From: Douglas Bates

Date: Wed, 06 Apr 2011 16:03:24 -0500

On Wed, Apr 6, 2011 at 3:44 PM, Christopher Desjardins
<cddesjardins_at_gmail.com> wrote:

Hi,
*

I have longitudinal school suspension data on students. I would like to

figure out how many students (id_r) have no suspensions (sus), i.e. have a
code of '0'. My data is in long format and the first 20 records look like
the following:
**>
> suslm[1:20,c(1,7)]
id_r sus
11 0
15 10
16 0
18 0
19 0
19 0
20 0
21 0
21 0
22 0
24 0
24 0
25 3
26 0
26 0
30 0
30 0
31 0
32 0
33 0
**>
Each id_r is unique and I'd like to know the number of id_r that have a 0
for sus not the total number of 0. Does that make sense?
*

You say you have longitudinal data so may we assum that a particular id_r can occur multiple times in the data set? It is not clear to me what you want the result to be for students who have no suspensions at one time but may have a suspension at another time. Are you interested in the number of students who have only zeros in the sus column?
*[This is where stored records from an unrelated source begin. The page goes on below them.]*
-- ==== Sys2Proof/Safety.lean ====
section
/-! DEFINITION. When an instruction issues normally, in the terms that claims use: for a bundle of threads, and for a teller. -/

namespace Sys2Proof.Machine

/-- The threads named by the current bundle. -/
def State.members (s : State) : List (GroupId × Nat) :=
  match s.cur with
  | some (.bundle _ _ _ ms) => ms
  | _ => []

/-- An instruction of this form issues for the current bundle without a trap of R37, R109 or R116: the bundle names each thread once,
some of its threads can issue, the kernel has the register, barrier and decision queue that it uses, every entry it reads has readers
enough, and under CHECK no result is in flight. -/
def State.issues (s : State) (fm : Form) : Bool :=
  decide s.members.Nodup && !(s.ready fm).isEmpty &&
    (s.ready fm).all fun l =>
      !illegalIn fm.use l.g.kernel && !(fm.use.dq && dqReclaimed (s.ready fm) l) && (checkCause fm.use l).isNone

/-- A strand once it has issued a form on cycle `c`: the next instruction, the stall count, the cursor (R37, R114, R127). -/
def Lane.stepped (l : Lane) (c : Nat) (fm : Form) : Strand :=
  { l.st with
    pc := l.st.pc + BitVec.ofNat 64 (2 * fm.size), ready := c + fm.stall + 1, wait := 0, promoted := false, issuedAt := c + 1,
    know := l.know fm.use, after := l.after fm.use, fenced := l.fenced fm.use, cursor := if fm.use.dq then l.st.cursor + 1 else l.st.cursor }

end Sys2Proof.Machine
end

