-- ==== Sys2Proof/Certificates/Slice0/Obligations.lean ====
section
/-! DEFINITION. What the provers are to prove: the statements, and the tables and phrases they use. -/

namespace Sys2Proof.Claims

open Sys2Proof.Machine

/-! ## Phrases -/

/-- The cycle on which the current bundle issues. -/
def now (s : State) : Nat := s.cycle s.curCore

/-- The strand of every thread of the bundle that issues becomes `F` of that thread. -/
def strandsBecome (s t : State) (fm : Form) (F : Lane → Strand) : Prop :=
  ∀ l ∈ s.ready fm, t.strand? l.gid l.tid l.st.n = some (F l)

/-- One result in flight: due on a cycle, at the elements named (R115). -/
def inFlight (l : Lane) (due : Nat) (writes : List (Nat × Word)) (flags : Flags) : Pend :=
  { due := due, writes := writes, flags := flags, var := false, pc := l.st.pc }

/-- A strand that has issued and has one more result in flight. -/
def withResult (l : Lane) (c : Nat) (fm : Form) (p : Pend) : Strand := { l.stepped c fm with pend := l.st.pend ++ [p] }

/-- A thread that has spent the coin of the register its instruction reads (R24). -/
def spent (fm : Form) (t : Thread) : Thread := match fm.use.read with | some g => t.spend g | none => t

/-- A thread but for its general registers and its strand `n`. -/
def sameBut (n : Nat) (x y : Thread) : Prop :=
  y.tid = x.tid ∧ y.status = x.status ∧ y.exited = x.exited ∧ y.retired = x.retired ∧ ∀ m, m ≠ n → y.strand? m = x.strand? m

/-- Nothing but the groups' threads, lane masks and, where the form reads it, decision queues has changed, and of the cores only when
their pipes are free again and what waits to be traced. -/
def onlyWork (s t : State) (dq : Bool) : Prop :=
  t = { s with groups := t.groups, cores := t.cores } ∧
  (∀ g x, s.group? g = some x → ∃ y, t.group? g = some y ∧ y = { x with threads := y.threads, dq := y.dq, masks := y.masks } ∧
    (dq = false → y.dq = x.dq)) ∧
  ∀ k, t.coreAt k = { s.coreAt k with elemBusy := (t.coreAt k).elemBusy, accBusy := (t.coreAt k).accBusy, traceQ := (t.coreAt k).traceQ }

/-- No thread outside the bundle has changed. -/
def othersKept (s t : State) (fm : Form) : Prop :=
  ∀ g tid, (∀ l ∈ s.ready fm, (l.gid, l.tid) ≠ (g, tid)) → t.thread? g tid = s.thread? g tid

/-- From `u`, which is `s` but for what the instruction does beside its strands, the bundle's strands have changed, and of its threads
nothing else but the coin that they spend. -/
def onlyStrandsFrom (s u t : State) (fm : Form) : Prop :=
  onlyWork u t fm.use.dq ∧ othersKept s t fm ∧
  ∀ l ∈ s.ready fm, ∃ y, t.thread? l.gid l.tid = some y ∧ sameBut l.st.n l.t y ∧ y.gregs = (spent fm l.t).gregs

/-- The bundle's strands have changed, and of its threads nothing else but the coin that they spend. -/
def onlyStrands (s t : State) (fm : Form) : Prop := onlyStrandsFrom s s t fm

/-- Of the groups only `gid` has changed: its strands, its lane masks, its barrier `b` and what its teller's next accesses follow (R244);
and of the rest of the machine only its cores. -/
def onlyBarrier (s t : State) (gid : GroupId) (b : Nat) : Prop :=
  t = { s with groups := t.groups, cores := t.cores } ∧ (∀ h, h ≠ gid → t.group? h = s.group? h) ∧
  ∀ g y, s.group? gid = some g → t.group? gid = some y →
    y = { g with
      threads := y.threads
      bars := y.bars
      masks := y.masks
      teller := { g.teller with after := y.teller.after } } ∧
    (∀ k, k ≠ b → y.bars[k]? = g.bars[k]?) ∧
    ∀ tid th, g.thread? tid = some th → ∃ z, y.thread? tid = some z ∧ z.gregs = th.gregs

/-! ## Integer instructions (R155 to R157) -/

/-- An exact integer under SATM: clamped, or modulo 2^32 (R157). -/
def narrowInt (m : SatMode) (z : Int) : Word :=
  match m with
  | .none => BitVec.ofInt 32 z
  | .sat => BitVec.ofInt 32 (if z < -2147483648 then -2147483648 else if 2147483647 < z then 2147483647 else z)
  | .clamp01 => if z ≤ 0 then 0 else 1
  | .clampSym => if z < 0 then BitVec.ofInt 32 (-1) else if z = 0 then 0 else 1

/-- 1 when it holds, else 0. -/
def truth (p : Prop) [Decidable p] : Word := if p then 1 else 0

/-- What an integer instruction makes of SATM and the patterns of e[D], e[X] and B. -/
abbrev IntRule := SatMode → Word → Word → Word → Word
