-- ==== Sys2Proof/Laws/Issue.lean ====
section
/-! SUPPORT. What an issue does to the threads of its bundle, said once: `State.issueWith` for a bundle that issues without a trap, and
what becomes of one thread under a fold over the bundle. -/

namespace Sys2Proof.Machine

/-! ## One group, one thread, one strand -/

theorem find?_updWhere {α : Type} (p : α → Bool) (q : α → Bool) (f : α → α) (hq : ∀ a, q (f a) = q a) (l : List α) :
    (updWhere p f l).find? q = (l.find? q).map fun a => if p a then f a else a := by
  induction l with
  | nil => rfl
  | cons a l ih =>
    simp only [updWhere, List.map_cons] at ih ⊢
    have h : q (if p a then f a else a) = q a := by split <;> simp [hq]
    by_cases hqa : q a = true
    · simp [h, hqa]
    · simp [h, hqa, ih]

theorem State.group?_modGroup (s : State) (g h : GroupId) (f : Group → Group) (hf : ∀ x, (f x).id = x.id) :
    (s.modGroup h f).group? g = (s.group? g).map fun x => if x.id == h then f x else x := by
  simp only [State.group?, State.modGroup]
  exact find?_updWhere _ _ _ (fun a => by simp [hf]) _

theorem State.group?_id {s : State} {g : GroupId} {x : Group} (h : s.group? g = some x) : x.id = g := by
  have := List.find?_some h
  simpa using this

/-- A change of a thread of a group, seen from any thread. -/
theorem State.thread?_modThread (s : State) (g g' : GroupId) (tid tid' : Nat) (f : Thread → Thread) :
    (s.modThread g' tid' f).thread? g tid = if g = g' ∧ tid = tid' then (s.thread? g tid).map f else s.thread? g tid := by
  have hm := State.group?_modGroup s g g' (·.modThread tid' f) (fun _ => rfl)
  unfold State.thread? State.modThread
  rw [hm]
  cases hg : s.group? g with
  | none => simp
  | some x =>
    have hid := State.group?_id hg
    by_cases h1 : g = g'
    · subst h1
      simp only [Option.map_some, hid, beq_self_eq_true, if_true, Option.bind_some, Group.thread?, Group.modThread, true_and]
      rw [List.getElem?_modify]
      by_cases h2 : tid' = tid
      · simp [h2]
      · simp [h2, Ne.symm h2]
    · simp [hid, h1]

theorem Thread.strand?_modStrand (t : Thread) (n m : Nat) (f : Strand → Strand) (hf : ∀ x, (f x).n = x.n) :
    (t.modStrand n f).strand? m = if m = n then (t.strand? m).map f else t.strand? m := by
  unfold Thread.strand? Thread.modStrand
  rw [find?_updWhere _ _ _ (fun a => by simp [hf])]
  cases h : t.strands.find? (·.n == m) with
  | none => simp
  | some x =>
    have hx : x.n = m := by simpa using List.find?_some h
    by_cases h1 : m = n <;> simp [hx, h1]

theorem State.thread?_modGroup (s : State) (g h : GroupId) (tid : Nat) (f : Group → Group) (hid : ∀ x, (f x).id = x.id)
    (ht : ∀ x, (f x).threads = x.threads) : (s.modGroup h f).thread? g tid = s.thread? g tid := by
  unfold State.thread?
  rw [State.group?_modGroup _ _ _ _ hid]
  cases s.group? g with
  | none => rfl
  | some x => by_cases h1 : x.id = h <;> simp [h1, Group.thread?, ht]

/-- A change of a strand, seen from any strand. -/
theorem State.strand?_modStrand (s : State) (g g' : GroupId) (tid tid' n n' : Nat) (f : Strand → Strand) (hf : ∀ x, (f x).n = x.n) :
    (s.modStrand g' tid' n' f).strand? g tid n =
      if g = g' ∧ tid = tid' ∧ n = n' then (s.strand? g tid n).map f else s.strand? g tid n := by
  unfold State.strand? State.modStrand
  rw [State.thread?_modThread]
  by_cases h : g = g' ∧ tid = tid'
  · obtain ⟨rfl, rfl⟩ := h
    cases s.thread? g tid with
    | none => simp
    | some t => simp [Thread.strand?_modStrand _ _ _ _ hf]
  · rw [if_neg h, if_neg (fun x => h ⟨x.1, x.2.1⟩)]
One way to approach this task is to use tapply. I would create a data frame and convert id_r to a factor.

df <- within(as.data.frame(suslm), id_r <- factor(id_r)) counts <- with(df, lapply(sus, id_r, function(sus) all(sus == 0)))

The tapply function will split the vector sus according to the levels of id_r and apply the function to the subvectors.